[Stored data]
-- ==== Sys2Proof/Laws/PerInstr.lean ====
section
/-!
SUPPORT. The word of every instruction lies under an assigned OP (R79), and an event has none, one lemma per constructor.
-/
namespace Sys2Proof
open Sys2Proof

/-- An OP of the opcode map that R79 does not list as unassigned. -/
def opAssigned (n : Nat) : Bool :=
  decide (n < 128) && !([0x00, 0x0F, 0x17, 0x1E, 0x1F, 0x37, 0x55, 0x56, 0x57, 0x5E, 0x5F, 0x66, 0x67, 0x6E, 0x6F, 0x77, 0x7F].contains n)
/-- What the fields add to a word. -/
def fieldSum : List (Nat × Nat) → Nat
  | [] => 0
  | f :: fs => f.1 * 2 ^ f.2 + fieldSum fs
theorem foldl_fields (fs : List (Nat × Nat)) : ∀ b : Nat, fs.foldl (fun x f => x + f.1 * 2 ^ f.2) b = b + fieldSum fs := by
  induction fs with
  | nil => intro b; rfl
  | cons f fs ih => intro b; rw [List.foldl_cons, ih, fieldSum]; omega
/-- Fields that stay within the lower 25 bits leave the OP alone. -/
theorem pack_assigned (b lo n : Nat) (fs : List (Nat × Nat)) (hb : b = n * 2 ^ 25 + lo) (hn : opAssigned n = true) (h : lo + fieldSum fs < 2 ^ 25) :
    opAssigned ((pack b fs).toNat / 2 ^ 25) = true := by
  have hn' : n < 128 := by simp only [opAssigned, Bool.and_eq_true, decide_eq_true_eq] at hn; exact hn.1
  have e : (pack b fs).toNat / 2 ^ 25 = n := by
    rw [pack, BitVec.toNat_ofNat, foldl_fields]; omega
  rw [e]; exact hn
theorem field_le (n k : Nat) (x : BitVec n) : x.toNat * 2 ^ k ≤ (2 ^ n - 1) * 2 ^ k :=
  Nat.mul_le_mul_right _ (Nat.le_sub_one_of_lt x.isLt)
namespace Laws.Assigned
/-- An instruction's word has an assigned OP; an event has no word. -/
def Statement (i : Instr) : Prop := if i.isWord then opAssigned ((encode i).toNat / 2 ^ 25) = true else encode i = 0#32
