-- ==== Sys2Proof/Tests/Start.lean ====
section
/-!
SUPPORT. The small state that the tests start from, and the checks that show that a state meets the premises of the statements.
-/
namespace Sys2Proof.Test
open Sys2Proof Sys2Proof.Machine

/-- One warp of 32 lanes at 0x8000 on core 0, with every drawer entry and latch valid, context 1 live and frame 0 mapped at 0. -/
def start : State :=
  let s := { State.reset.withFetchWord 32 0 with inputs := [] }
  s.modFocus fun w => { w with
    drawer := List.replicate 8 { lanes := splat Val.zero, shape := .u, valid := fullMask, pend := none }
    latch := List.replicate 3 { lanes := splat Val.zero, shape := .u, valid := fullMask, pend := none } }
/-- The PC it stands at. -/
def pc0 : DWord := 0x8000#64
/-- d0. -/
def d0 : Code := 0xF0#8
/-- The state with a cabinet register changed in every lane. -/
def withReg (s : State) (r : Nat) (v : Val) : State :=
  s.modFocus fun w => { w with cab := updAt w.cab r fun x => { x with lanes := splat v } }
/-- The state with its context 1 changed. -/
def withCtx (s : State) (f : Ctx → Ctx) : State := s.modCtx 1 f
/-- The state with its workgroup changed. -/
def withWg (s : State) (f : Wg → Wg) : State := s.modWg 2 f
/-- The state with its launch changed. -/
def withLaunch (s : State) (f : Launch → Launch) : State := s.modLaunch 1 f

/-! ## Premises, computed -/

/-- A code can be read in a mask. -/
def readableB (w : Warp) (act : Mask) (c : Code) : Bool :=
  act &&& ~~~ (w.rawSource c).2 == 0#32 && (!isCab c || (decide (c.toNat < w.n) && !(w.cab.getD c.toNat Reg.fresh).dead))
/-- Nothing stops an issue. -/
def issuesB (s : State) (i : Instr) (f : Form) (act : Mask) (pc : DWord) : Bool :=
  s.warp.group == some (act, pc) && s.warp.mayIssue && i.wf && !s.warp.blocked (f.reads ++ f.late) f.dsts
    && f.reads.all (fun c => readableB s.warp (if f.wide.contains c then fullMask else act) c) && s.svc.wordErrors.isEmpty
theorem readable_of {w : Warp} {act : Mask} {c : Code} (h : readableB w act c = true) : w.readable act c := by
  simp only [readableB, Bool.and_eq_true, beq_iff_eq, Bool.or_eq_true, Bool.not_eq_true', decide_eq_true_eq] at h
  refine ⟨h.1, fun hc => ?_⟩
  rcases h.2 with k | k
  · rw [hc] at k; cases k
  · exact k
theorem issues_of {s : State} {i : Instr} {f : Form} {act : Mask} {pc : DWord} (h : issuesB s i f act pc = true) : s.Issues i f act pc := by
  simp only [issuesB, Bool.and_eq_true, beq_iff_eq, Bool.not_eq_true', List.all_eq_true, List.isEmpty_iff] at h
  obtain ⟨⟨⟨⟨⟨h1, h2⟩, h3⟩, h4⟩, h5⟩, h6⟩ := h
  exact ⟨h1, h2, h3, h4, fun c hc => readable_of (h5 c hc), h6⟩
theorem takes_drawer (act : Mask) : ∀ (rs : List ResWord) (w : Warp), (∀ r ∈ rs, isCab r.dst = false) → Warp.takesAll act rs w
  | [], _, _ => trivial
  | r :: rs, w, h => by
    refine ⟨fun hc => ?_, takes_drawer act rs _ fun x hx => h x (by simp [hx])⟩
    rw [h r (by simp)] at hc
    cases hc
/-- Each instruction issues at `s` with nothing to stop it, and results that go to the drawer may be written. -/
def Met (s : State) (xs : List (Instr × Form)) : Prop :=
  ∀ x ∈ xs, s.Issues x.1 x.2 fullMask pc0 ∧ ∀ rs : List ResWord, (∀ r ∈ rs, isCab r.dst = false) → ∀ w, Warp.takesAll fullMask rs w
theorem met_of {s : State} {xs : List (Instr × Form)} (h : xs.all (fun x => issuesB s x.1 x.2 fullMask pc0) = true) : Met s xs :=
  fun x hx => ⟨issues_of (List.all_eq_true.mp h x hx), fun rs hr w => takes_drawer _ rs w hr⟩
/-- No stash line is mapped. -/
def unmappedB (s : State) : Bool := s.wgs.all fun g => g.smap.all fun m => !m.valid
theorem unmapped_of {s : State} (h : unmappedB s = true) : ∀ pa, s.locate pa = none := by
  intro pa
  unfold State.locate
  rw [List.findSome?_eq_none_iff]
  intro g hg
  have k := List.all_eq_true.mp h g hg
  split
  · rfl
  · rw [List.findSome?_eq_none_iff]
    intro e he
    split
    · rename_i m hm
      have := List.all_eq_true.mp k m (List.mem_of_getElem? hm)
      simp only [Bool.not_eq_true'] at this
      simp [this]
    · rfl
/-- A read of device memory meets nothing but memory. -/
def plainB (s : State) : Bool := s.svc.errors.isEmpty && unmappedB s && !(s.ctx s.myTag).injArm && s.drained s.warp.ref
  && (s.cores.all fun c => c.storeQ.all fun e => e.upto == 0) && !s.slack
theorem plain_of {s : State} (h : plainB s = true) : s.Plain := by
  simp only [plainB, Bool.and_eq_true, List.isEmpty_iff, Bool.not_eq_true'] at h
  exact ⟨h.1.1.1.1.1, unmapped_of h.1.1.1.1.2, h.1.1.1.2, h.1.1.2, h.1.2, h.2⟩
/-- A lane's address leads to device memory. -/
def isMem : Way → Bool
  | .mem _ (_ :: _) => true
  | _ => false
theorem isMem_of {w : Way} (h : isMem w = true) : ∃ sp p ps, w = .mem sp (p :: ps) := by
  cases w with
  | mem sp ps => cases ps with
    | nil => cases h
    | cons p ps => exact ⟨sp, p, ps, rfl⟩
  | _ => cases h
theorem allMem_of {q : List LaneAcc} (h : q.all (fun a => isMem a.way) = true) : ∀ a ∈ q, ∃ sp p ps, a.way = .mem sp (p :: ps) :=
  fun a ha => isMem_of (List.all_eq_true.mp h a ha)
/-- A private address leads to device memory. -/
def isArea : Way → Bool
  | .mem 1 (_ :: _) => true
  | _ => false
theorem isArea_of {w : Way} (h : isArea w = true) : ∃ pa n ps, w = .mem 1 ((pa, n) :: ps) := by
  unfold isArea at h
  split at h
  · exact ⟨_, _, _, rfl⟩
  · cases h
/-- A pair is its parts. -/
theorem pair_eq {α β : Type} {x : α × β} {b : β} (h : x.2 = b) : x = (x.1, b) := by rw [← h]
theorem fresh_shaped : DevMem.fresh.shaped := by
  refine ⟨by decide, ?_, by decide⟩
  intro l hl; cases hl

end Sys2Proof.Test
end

[About this exercise]
An exact copy of the lines above, from the one containing "def withLaunch (s" down to the one containing "def readableB (w" and including both, is the whole answer; retype it and nothing else.

[Finished task]
def withLaunch (s : State) (f : Launch → Launch) : State := s.modLaunch 1 f

/-! ## Premises, computed -/

/-- A code can be read in a mask. -/
def readableB (w : Warp) (act : Mask) (c : Code) : Bool :=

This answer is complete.